**Assigned task**
Print, in exact form, the lines below from the one containing "exact rangeNeeds_holds _" through the one containing "(holds_of_triple hr e)))) e')", and omit all others.

-------------------------

theorem rangeNeeds_holds (ctx kk c) (h : Holds k s) : Holds k (rangeNeeds ctx kk c s).2 := by
  fun_induction rangeNeeds ctx kk c s <;> grind [translate_holds]

theorem dzEnd_holds (c z st used made chk) (h : Holds k s) : Holds k (dzEnd c z st used made chk s).2 := by
  unfold dzEnd
  dsimp only
  refine setRes_holds _ _ ?_
  split
  · exact h
  · exact freeFrom_holds _ _ _ h

theorem dzWrite_holds (c z rq o) (h : Holds k s) : Holds k (dzWrite c z rq o s).2 := by
  unfold dzWrite
  dsimp only
  split
  · next e => exact holds_of_triple (dzStore_holds _ _ _ _ _ h) e
  · next e => exact dzEnd_holds _ _ _ _ _ _ (holds_of_triple (dzStore_holds _ _ _ _ _ h) e)
  · next e => exact dzEnd_holds _ _ _ _ _ _ (holds_of_triple (dzStore_holds _ _ _ _ _ h) e)

theorem startDzRun_holds (c) (h : Holds k s) : Holds k (startDzRun c s).2 := by
  unfold startDzRun
  dsimp only
  split
  · exact h
  have hr := readVa_holds (cmdCtx c) (dzOf c.pkt).src (dzOf c.pkt).srcSize .load { who := some (.cmd c.id), eng := some 34 } h
  split
  · next e => exact holds_of_triple hr e
  · next e => exact dzEnd_holds _ _ _ _ _ _ (holds_of_triple hr e)
  next e =>
  split
  · exact rangeNeeds_holds _ _ _ (rangeNeeds_holds _ _ _ (dzRun_holds _ _ (holds_of_triple hr e)))
  · next e' => exact dzWrite_holds _ _ _ _ (bulk_holds _ _ (rangeNeeds_holds _ _ _ (rangeNeeds_holds _ _ _ (dzRun_holds _ _ (holds_of_triple hr e)))) e')

theorem stopDz_holds (c) (h : Holds k s) : Holds k (stopDz c s) := freeFrom_holds _ _ _ (setRes_holds _ _ h)

/-! ### Machine/Partition.lean -/

theorem startPartitionConfig_holds (c) (h : Holds k s) : Holds k (startPartitionConfig c s).2 := by
  unfold startPartitionConfig
  dsimp only
  split
  · exact h
  · split
    · exact h
    · split
      · exact h
      · split
        · exact h
        · split
          · exact h
          · exact settlePd_holds (updPart_holds _ _ h)

/-! ### Machine/Query.lean -/

theorem startQuery_holds (c) (h : Holds k s) : Holds k (startQuery c s).2 := by
  unfold startQuery
  dsimp only
  split
  · exact h
  · next e =>
      split
      · next e => exact holds_of_pair (writablePieces_holds _ _ _ h) e
      · next e => exact holds_of_pair (writablePieces_holds _ _ _ h) e
      · next e => exact setRes0_holds _ _ (writeVa_holds _ _ _ _ (holds_of_pair (writablePieces_holds _ _ _ h) e))

/-! ### Machine/Hif.lean -/

theorem updFunc_holds (fn f) (h : Holds k s) : Holds k (updFunc fn f s) := updHi_holds _ h

theorem hifAlarm_holds (b fn) (h : Holds k s) : Holds k (hifAlarm b fn s) := postAlarm_holds _ _ _ (updFunc_holds _ _ h)

theorem doorbellBad_holds (fn) (h : Holds k s) : Holds k (doorbellBad fn s) := hifAlarm_holds _ _ (updFunc_holds _ _ h)

theorem settleRoot_holds (fn) (h : Holds k s) : Holds k (settleRoot fn s) := by
  unfold settleRoot
  dsimp only
  split
  · exact updQueue_holds _ _ h
  · exact h

theorem writeRootq_holds (fn v) (h : Holds k s) : Holds k (writeRootq fn v s) := by
  unfold writeRootq
  dsimp only
  split
  · split
    · exact h
    · split
      · exact updQueue_holds _ _ (updFunc_holds _ _ h)
      · exact hifAlarm_holds _ _ h
  · exact settleRoot_holds _ (updQueue_holds _ _ (updFunc_holds _ _ h))

theorem execRootqCtrl_holds (fn v) (h : Holds k s) : AnswerHolds k (execRootqCtrl fn v s) := by
  unfold execRootqCtrl
  split
  · exact fin_holds (writeRootq_holds _ _ h)
  · exact done_holds h

theorem writeMirror_holds (fn v) (h : Holds k s) : Holds k (writeMirror fn v s) := updFunc_holds _ _ h

theorem execMirrorBaseWrite_holds (fn v) (h : Holds k s) : AnswerHolds k (execMirrorBaseWrite fn v s) := by
  unfold execMirrorBaseWrite
  split
  · exact done_holds (writeMirror_holds _ _ h)
  · exact done_holds h

theorem bar2Place_holds (fn va kk) (h : Holds k s) : Holds k (bar2Place fn va kk s).2 := by
  unfold bar2Place
  dsimp only
  split
  · exact h
  · split
    · next e => exact holds_of_pair (translate_holds _ _ _ h) e
    · next e => exact holds_of_pair (translate_holds _ _ _ h) e
    · next e => exact holds_of_pair (translate_holds _ _ _ h) e

theorem bar2Bad_holds (fn) (h : Holds k s) : Holds k (bar2Bad fn s) := hifAlarm_holds _ _ (updFunc_holds _ _ h)

theorem bar2Charge_holds (fn pl n) (h : Holds k s) : Holds k (bar2Charge fn pl n s) := bulkDebt_holds _ _ h

theorem bar2Send_holds (store pl) (h : Holds k s) : Holds k (bar2Send store pl s) := by
  unfold bar2Send
  dsimp only
  split
  · exact h
  · split
    · split
      · exact linkDrop_holds _ h
      · exact linkTimeout_holds _ h
    · exact linkTx_holds _ h

theorem bar2Get_holds (fn b) (h : Holds k s) : Holds k (bar2Get fn b s).2.2.2 := by
  fun_induction bar2Get fn b s <;> grind [bar2Send_holds, bar2Place_holds, readPlace_holds, bar2Charge_holds]

theorem bar2Put_holds (fn b c) (h : Holds k s) : Holds k (bar2Put fn b c s).2 := by
  fun_induction bar2Put fn b c s <;> grind [bar2Send_holds, writePlace_holds, bar2Place_holds, bar2Charge_holds]

theorem bar2Read_holds (fn off n) (h : Holds k s) : Holds k (bar2Read fn off n s) := by
  have hg := bar2Get_holds fn (pagePieces (bar2Va (funcOf s fn) off) n) h
  unfold bar2Read
  dsimp only
  refine setRead_holds _ _ _ ?_
  split
  · exact bar2Bad_holds _ hg
  · exact hg

theorem bar2Write_holds (fn off bs) (h : Holds k s) : Holds k (bar2Write fn off bs s) := by
  grind [bar2Write, bar2Bad_holds, bar2Put_holds, updFunc_holds]

theorem claim_holds (t) (h : Holds k s) : Holds k (claim t s) := by
  unfold claim
  dsimp only
  refine setReadData_holds _ ?_
  split
  · exact updHi_holds _ (updHi_holds _ h)
  · exact updHi_holds _ h

theorem complete_holds (t v) (h : Holds k s) : Holds k (complete t v s) := updHi_holds _ h

theorem execIcnClaim_holds (t) (h : Holds k s) : AnswerHolds k (execIcnClaim t s) := by
  unfold execIcnClaim
  split
  · exact done_holds (claim_holds _ h)
  · exact done_holds h

theorem execIcnComplete_holds (t v) (h : Holds k s) : AnswerHolds k (execIcnComplete t v s) := by
  unfold execIcnComplete
  split
  · exact done_holds (complete_holds _ _ h)
  · exact done_holds h

theorem writeIcnSrc_holds (n v) (h : Holds k s) : Holds k (writeIcnSrc n v s) := updHi_holds _ h

theorem cfgResetAll_holds (h : Holds k s) : Holds k (cfgResetAll s) := updHi_holds _ h

theorem execPcieLinkUp_holds (rate width) (h : Holds k s) : AnswerHolds k (execPcieLinkUp rate width s) := by
  unfold execPcieLinkUp
  split
  · exact done_holds (updHi_holds _ h)
  · exact done_holds h

theorem linkLost_holds (h : Holds k s) : Holds k (linkLost s) := cfgResetAll_holds (updHi_holds _ h)

theorem execPcieLinkDown_holds (h : Holds k s) : AnswerHolds k (execPcieLinkDown s) := done_holds (linkLost_holds h)

theorem msixFlush_holds (fn) (h : Holds k s) : Holds k (msixFlush fn s) := by
  unfold msixFlush
  dsimp only
  split
  · exact h
  · refine foldl_holds _ (fun _ _ hu => ?_) _ h
    split
    · split
      · exact msiSend_holds _ _ (updFunc_holds _ _ hu)
      · exact hu
    · exact hu

theorem execConfigurationSpaceWrite_holds (fn f v) (h : Holds k s) : AnswerHolds k (execConfigurationSpaceWrite fn f v s) := by
  unfold execConfigurationSpaceWrite
  repeat' split
  all_goals grind [done_holds, msixFlush_holds, updFunc_holds, foldl_holds]

theorem dropRoot_holds (fn) (h : Holds k s) : Holds k (dropRoot fn s) := updQueue_holds _ _ (endQueue_holds _ _ h)

theorem pfReset_holds (kk) (h : Holds k s) : Holds k (pfReset kk s) :=
  publish_holds (updHi_holds _ (foldl_holds _ (fun _ _ hu => dropRoot_holds _ hu) _ (foldl_holds _ (fun _ _ hu => destroyNow_holds _ hu) _ h)))

theorem vfReset_holds (v) (h : Holds k s) : Holds k (vfReset v s) := by
  grind [vfReset, destroyNow_holds, updHi_holds, dropRoot_holds, publish_holds, updFunc_holds, foldl_holds]

/-! ### Machine/Boot.lean -/

theorem deviceReset_holds (src keep) (h : Holds k s) : Holds k (deviceReset src keep s) := by
  unfold deviceReset
  refine settlePd_holds (updPart_holds _ _ ?_)
  have hr : Holds k State.reset := State.reset_holds
  cases k with
  | memory =>
    obtain ⟨-, -, hh, -⟩ := h
    obtain ⟨hp, hl, -, hc⟩ := hr
    exact ⟨hp, hl, hh, hc⟩
  | hostAndCores => exact ⟨h.1, hr.2⟩
  | outputs => exact hr

theorem execPowerOnReset_holds (h : Holds k s) : AnswerHolds k (execPowerOnReset s) := done_holds (deviceReset_holds _ _ h)

theorem execRstN_holds (lowNs) (h : Holds k s) : AnswerHolds k (execRstN lowNs s) := by
  unfold execRstN
  split
  · exact done_holds h
  · exact done_holds (deviceReset_holds _ _ h)

theorem execVddSafeLoss_holds (h : Holds k s) : AnswerHolds k (execVddSafeLoss s) := done_holds (updSfi_holds _ rfl (deviceReset_holds _ _ h))

theorem execVddioMachCollapse_holds (h : Holds k s) : AnswerHolds k (execVddioMachCollapse s) := done_holds (updSfi_holds _ rfl h)

theorem sfiBooted_holds (h : Holds k s) : Holds k (updSfi (fun x => { x with state := if x.state == .boot then .hold else x.state }) s) := by
  by_cases hb : s.sfi.state = .boot
  · exact updSfi_notArmed_holds _ (by rw [hb]; exact SfiState.noConfusion) h
  · exact updSfi_holds _ (if_neg (mt eq_of_beq hb)) h

theorem startSfi_holds (im) (h : Holds k s) : Holds k (startSfi im s) := by
  have hd := fun v => updSfi_holds (fun x => { x with scb := none, scbDigest := v }) rfl h
  unfold startSfi
  refine sfiBooted_holds ?_
  split
  · split
    · exact applyLevels_holds _ (updSfi_holds _ rfl (hd _))
    · exact trip_holds _ _ _ _ (hd _)
  · exact trip_holds _ _ _ _ (hd _)

theorem setupLpddr_holds (r im) (h : Holds k s) : Holds k (setupLpddr r im s) := by
  have hl := fun c => setLpddr_holds {} c Mem.wf_empty h
  unfold setupLpddr
  refine settlePd_holds (setBoot_holds _ ?_)
  exact writeDev_holds _ _ _ (updPart_holds _ _ (hl _))

theorem updBoot_holds (f) (h : Holds k s) : Holds k (updBoot f s) := h

theorem loadFailed_holds (e) (h : Holds k s) : Holds k (loadFailed e s) := updBoot_holds _ h

theorem blowTo_holds (n i) (h : Holds k s) : Holds k (blowTo n i s).2 := by
  induction n generalizing i s with
  | zero => exact h
  | succ n ih =>
    have hd : Holds k s.draw.2 := State.draw_holds h
    unfold blowTo
    dsimp only
    split
    · exact ih _ (setFuses_holds _ hd)
    split
    · exact setFuses_holds _ hd
    · exact hd

theorem advance_holds (im) (h : Holds k s) : Holds k (advance im s).2 := by
  unfold advance
  dsimp only
  split
  · exact blowTo_holds _ _ h
  · exact h

theorem startFirmware_holds (im) (h : Holds k s) : Holds k (startFirmware im s) := by
  unfold startFirmware
  dsimp only
  split
  · exact publish_holds (setupLpddr_holds _ _ (updBoot_holds _ (startSfi_holds _ (updBoot_holds _ h))))
  · exact loadFailed_holds _ (startSfi_holds _ (updBoot_holds _ h))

-------------------------

**The completed task**
  · exact rangeNeeds_holds _ _ _ (rangeNeeds_holds _ _ _ (dzRun_holds _ _ (holds_of_triple hr e)))
  · next e' => exact dzWrite_holds _ _ _ _ (bulk_holds _ _ (rangeNeeds_holds _ _ _ (rangeNeeds_holds _ _ _ (dzRun_holds _ _ (holds_of_triple hr e)))) e')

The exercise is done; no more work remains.